/-- Ask for the walk of a page for a miss of TLB `t` by party `p`, joining a walk already asked for (R259). -/
def requestWalk (s : State) (die c page t : Nat) (p : Word) : State :=
  if s.walks.any fun w => w.die == die && w.ctx == c && w.page == page then
    { s with walks := s.walks.map fun w =>
        if w.die == die && w.ctx == c && w.page == page && !w.misses.contains (t, p) then { w with misses := w.misses ++ [(t, p)] }
        else w }
  else { s with walks := s.walks ++ [⟨die, c, page, [(t, p)], 0, 0⟩] }

/-- A walk of the page that this miss had joined and that has failed. -/
def failedWalk (s : State) (c page t : Nat) (p : Word) : Option WalkReq :=
  s.failed.find? fun w => w.ctx == c && w.page == page && w.misses.contains (t, p)

/-- The misses of party `p` leave the walks that satisfy `f`; one that nobody waits for is forgotten. -/
def leaveWalks (l : List WalkReq) (p : Word) (f : WalkReq → Bool) : List WalkReq :=
  (l.map fun w => if f w then { w with misses := w.misses.filter (·.2 != p) } else w).filter (!·.misses.isEmpty)

/-- The failed walks have answered the misses of party `p`, which asks anew when it misses again. -/
def answerWalks (s : State) (p : Word) : State := { s with failed := leaveWalks s.failed p fun _ => true }

/-- A TLB entry's classification unit: its head granule, for a frame of module `m` with `(m + 1) * 2^27` added. -/
def TlbEntry.unit (e : TlbEntry) : Nat := (e.rmt.elim 0 fun m => (m + 1) * 2 ^ 27) + e.frame / 4096

/-- The slice of TLB `t` may hold the class of unit `u` (Table 11-3, HOLD). -/
def holdClass (s : State) (u t : Nat) : State :=
  { s with classes := tmod s.classes u fun k => { k with hold := k.hold ||| (1 <<< sliceOfTlb t : BitVec 8) } }

/-- A translation as TLB `t` takes it from the L2 TLB: with its class, unless a transition of the unit is in progress (R263,
R271). -/
def copyEntry (s : State) (t : Nat) (e : TlbEntry) : TlbEntry × State :=
  let e := if (tget s.transits e.unit).isSome then { e with cls := none, owner := 0 } else e
  (e, tlbInsert (if e.cls.isSome then holdClass s e.unit t else s) t e)

/-- In minimal mode a frame has no memory behind it when it is homed off VS0, and there is no link to another module (R397). -/
def farFrame (s : State) (e : TlbEntry) (va : Nat) : Bool :=
  s.boot.minimal && !e.host && (e.rmt.isSome || decide (2 ^ 37 ≤ e.phys va))

/-- Translate through TLB `t`, the L2 TLB of `die`, and a walk. In minimal mode an access of a group to a page homed off VS0
raises the protection fault: DESIGN CHOICE, R397 speaks of commands and requests only (log entry 74). A walk that has failed
answers every miss that had joined it (R259), party by party: one that takes the answer leaves the walk with `answerWalks`. -/
def translate (s : State) (t die c : Nat) (va : Nat) (p : Word) : TrAns :=
  let hit (e : TlbEntry) (s : State) : TrAns := if farFrame s e va then .fault 0x23 (BitVec.ofNat 64 va) s else .hit e s
  match lookup s t c va with
  | some e => hit e s
  | none => match lookup s (tlbOfDie die) c va with
    | some e => let r := copyEntry s t e; hit r.1 r.2
    | none =>
      let page := va - va % 4096
      match failedWalk s c page t p with
      | some w => .fault w.cause (if w.cause = 0x29 then w.value else BitVec.ofNat 64 va) s
      | none => .wait (requestWalk s die c page t p)

/-! ## Classes (R263 to R271) -/

/-- UNIT code of a page size (Table 11-3). -/
def unitCode (size : Nat) : Nat := if size = 2 ^ 21 then 2 else if size = 2 ^ 16 then 1 else 0
/-- The head granule of the unit of size `code` that holds granule `gr` (R264). -/
def unitHead (gr code : Nat) : Nat := if code = 2 then gr - gr % 512 else if code = 1 then gr - gr % 16 else gr
/-- The granules of a unit. -/
def unitGranules (code : Nat) : Nat := if code = 2 then 512 else if code = 1 then 16 else 1

/-- The three entries that R268 checks: the granule, and the heads of its 64 KiB and 2 MiB units. -/
def coveringKeys (gr : Nat) : List Nat := [gr, unitHead gr 1, unitHead gr 2]

/-- The classed entry that covers a granule, with its key (R268, R274). -/
def coverOf (s : State) (gr : Nat) : Option (Nat × ClassEntry) :=
  ((coveringKeys gr).map fun k => (k, s.classOf k)).find? fun p => p.2.cls != 0 && unitHead gr p.2.unit == p.1

/-- Some classed entry covers the granule under another size (R268). -/
def sizeClash (s : State) (gr code : Nat) : Bool :=
  (coveringKeys gr).any fun k => let e := s.classOf k; e.cls != 0 && unitHead gr e.unit == k && e.unit != code

/-- The TLBs that hold the class of unit `u`. -/
def classHolders (s : State) (u : Nat) : List Nat :=
  tkeys s.tlbs fun _ l => l.any fun e => !e.host && e.unit == u && e.cls.isSome

/-- The other modules of the domain, as units that owe a DrainAck (R375). -/
def peerUnits (s : State) : List Nat :=
  ((List.range 64).filter fun m => s.domain.members.getLsbD m && m != s.domain.own).map (20000 + ·)

/-- The class entry when a transition completes (R270); the entry of another module's unit is at that module. -/
def finishTransit (s : State) (u : Nat) (t : Transit) : State :=
  if 2 ^ 27 ≤ u then { s with transits := terase s.transits u }
  else
    let e : ClassEntry :=
      { cls := t.newCls, unit := t.newUnit, owner := t.newOwner, written := false, hold := 0, rhold := false, since := s.realTime, dirty := [] }
    { s with classes := tset s.classes u e, transits := terase s.transits u }

/-- Begin a transition after drain; with no unit that holds the class it completes at once (R270). -/
def startTransit (s : State) (u newCls newUnit : Nat) (trig : Trigger) : State :=
  let owes := classHolders s u ++ (if (s.classOf u).rhold then peerUnits s else [])
  let t : Transit := ⟨newCls, newUnit, 0, trig, owes, [], [], s.realTime⟩
  if owes.isEmpty then finishTransit s u t else { s with transits := tset s.transits u t }

/-- The answer of a home to an access. -/
inductive HomeAns where
  | ok (s : State)
  | wait (s : State)
  | fault (cause : BitVec 8) (value : Option (BitVec 64)) (s : State)

/-- Take a place in the arrival order at unit `u`; true when it is this party's turn. -/
def takeTicket (s : State) (u : Nat) (p : Word) : State × Bool :=
  let q := (tget s.tickets u).getD []
  if q.contains p then (s, q.head? == some p)
  else ({ s with tickets := tset s.tickets u (q ++ [p]) }, q.isEmpty)

def dropTicket (s : State) (u : Nat) (p : Word) : State :=
  let q := ((tget s.tickets u).getD []).filter (· != p)
  { s with tickets := if q.isEmpty then terase s.tickets u else tset s.tickets u q }

/-- A party that waits at unit `u` leaves every other arrival order: a transition has moved its access to this unit. -/
def keepTicket (s : State) (u : Nat) (p : Word) : State :=
  { s with tickets := (s.tickets.map fun e => if e.1 = u then e else (e.1, e.2.filter (· != p))).filter (!·.2.isEmpty) }

/-- A party that waits no longer leaves every arrival order and every walk, and no response concerns it. -/
def dropTickets (s : State) (p : Word) : State :=
  { s with messages := s.messages.filter (·.party != p)
           overdue := s.overdue.filter (·.1 != p)
           walks := s.walks.map fun w => { w with misses := w.misses.filter (·.2 != p) }
           failed := leaveWalks s.failed p fun _ => true
           tickets := (s.tickets.map fun e => (e.1, e.2.filter (· != p))).filter (!·.2.isEmpty) }

/-- The change an access makes at a unit whose class is `e` (Table 11-5): the new entry at once, or the class of a
transition after drain. `host` marks a host access. -/
def classChange (e : ClassEntry) (code : Nat) (party : Word) (store host : Bool) : Except Nat ClassEntry :=
  match e.cls with
  | 0 =>
    if host then .ok { e with cls := if store then 3 else 2, unit := code }
    else .ok { e with cls := 1, unit := code, owner := party, written := store }
  | 1 =>
    if !host && e.owner == party then .ok { e with written := e.written || store }
    else .error (if store || e.written then 3 else 2)
  | 2 => if store then .error 3 else .ok e
  | _ => .ok e

/-- Bits of a request's arguments (Table 4-13). -/
def Request.arg (r : Request) (lo n : Nat) : Nat := field r.args lo n

/-- A flip to device bias is at this unit: every access to it is held (R273). -/
def flipHolds (s : State) (u : Nat) : Bool :=
  s.mgmt.inflight.any fun r => r.opcode == 0x14 && r.started && r.arg 32 1 == 0 && r.phase == 1 && r.waiting.head? == some u

/-- Under host bias, the snoop that an access to line `l` still waits for is out (R272): a store takes the line out of the
filter, a load leaves it there. None when nothing is awaited. -/
def snoopFor (s : State) (l : Nat) (store : Bool) : Option State :=
  if !s.snoop.contains l then none
  else if store then some { s with snoopInv := if s.snoopInv.contains l then s.snoopInv else l :: s.snoopInv }
  else if s.snoopAns.contains l then none
  else some { s with snoopData := if s.snoopData.contains l then s.snoopData else l :: s.snoopData }

/-- The granule of the unit whose head is `u` as a number of lines: the line `l` lies in it. -/
def inUnit (u code l : Nat) : Bool := decide (32 * u ≤ l) && decide (l < 32 * u + 32 * unitGranules code)

/-- Lines are marked coherence-lost; of those in `dirty` a holder has dropped stores without write-back. -/
def loseLines (s : State) (lines dirty : List Nat) : State :=
  { s with coherenceLost := s.coherenceLost ++ lines.filter (fun l => !s.coherenceLost.contains l)
           stale := s.stale ++ dirty.filter fun l => !s.stale.contains l }

/-- The invalidations of line `l` that a store of party `p` awaits. -/
def invalidations (s : State) (p : Word) (l : Nat) : List Message := s.messages.filter fun x => x.party == p && x.tag == 2 ^ 16 + l

/-- The invalidations of line `l` have had no acknowledgement for 1 ms: the line is lost, the holders are told to drop their copies, and
the store that waited completes (R378). -/
def giveUpLine (s : State) (u : Nat) (p : Word) (l : Nat) : State :=
  let s := { s with messages := s.messages.filter (fun x => !(x.party == p && x.tag == 2 ^ 16 + l)), overdue := (p, l) :: s.overdue }
  let s := loseLines s [l] ((s.classOf u).dirty.filter (· == l))
  (peerUnits s).foldl (fun s t => invalidateAt s (t - 20000) (l / 32)) s

/-- A store to a Shared or Pin-Shared unit that units of other modules may hold invalidates the line there and waits for the
acknowledgements of all of them (R370, R375, R378). None once they have come, with the state in which they are no more awaited. -/
def invalidatePeers (s : State) (u : Nat) (e : ClassEntry) (p : Word) (l : Nat) (store : Bool) : Option State × State :=
  let ms := if store && e.rhold && (e.cls == 3 || e.cls == 4) then (peerUnits s).map (· - 20000) else []
  let tag := 2 ^ 16 + l
  let out (m : Nat) : Option Message := messageOf s p m (l / 32) tag
  if ms.isEmpty || s.overdue.contains (p, l) then (none, { s with overdue := s.overdue.filter (· != (p, l)) })
  else if ms.any fun m => (out m).any fun x => !x.awaited s.realTime then (some (giveUpLine s u p l), s)
  else if ms.any fun m => (out m).all (·.lost) then
    (some (ms.foldl (fun s m => if (out m).isNone then sendMessage s p m (l / 32) tag else s) s), s)
  else (none, ms.foldl (fun s m => dropMessage s p m (l / 32) tag) s)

********

### [Task requirements]
After locating the line above that contains "without write-back. -/", write out that line and every later one exactly, through the last line of the material, and nothing else.

### [Written answer]
/-- Lines are marked coherence-lost; of those in `dirty` a holder has dropped stores without write-back. -/
def loseLines (s : State) (lines dirty : List Nat) : State :=
  { s with coherenceLost := s.coherenceLost ++ lines.filter (fun l => !s.coherenceLost.contains l)
           stale := s.stale ++ dirty.filter fun l => !s.stale.contains l }

/-- The invalidations of line `l` that a store of party `p` awaits. -/
def invalidations (s : State) (p : Word) (l : Nat) : List Message := s.messages.filter fun x => x.party == p && x.tag == 2 ^ 16 + l

/-- The invalidations of line `l` have had no acknowledgement for 1 ms: the line is lost, the holders are told to drop their copies, and
the store that waited completes (R378). -/
def giveUpLine (s : State) (u : Nat) (p : Word) (l : Nat) : State :=
  let s := { s with messages := s.messages.filter (fun x => !(x.party == p && x.tag == 2 ^ 16 + l)), overdue := (p, l) :: s.overdue }
  let s := loseLines s [l] ((s.classOf u).dirty.filter (· == l))
  (peerUnits s).foldl (fun s t => invalidateAt s (t - 20000) (l / 32)) s

/-- A store to a Shared or Pin-Shared unit that units of other modules may hold invalidates the line there and waits for the
acknowledgements of all of them (R370, R375, R378). None once they have come, with the state in which they are no more awaited. -/
def invalidatePeers (s : State) (u : Nat) (e : ClassEntry) (p : Word) (l : Nat) (store : Bool) : Option State × State :=
  let ms := if store && e.rhold && (e.cls == 3 || e.cls == 4) then (peerUnits s).map (· - 20000) else []
  let tag := 2 ^ 16 + l
  let out (m : Nat) : Option Message := messageOf s p m (l / 32) tag
  if ms.isEmpty || s.overdue.contains (p, l) then (none, { s with overdue := s.overdue.filter (· != (p, l)) })
  else if ms.any fun m => (out m).any fun x => !x.awaited s.realTime then (some (giveUpLine s u p l), s)
  else if ms.any fun m => (out m).all (·.lost) then
    (some (ms.foldl (fun s m => if (out m).isNone then sendMessage s p m (l / 32) tag else s) s), s)
  else (none, ms.foldl (fun s m => dropMessage s p m (l / 32) tag) s)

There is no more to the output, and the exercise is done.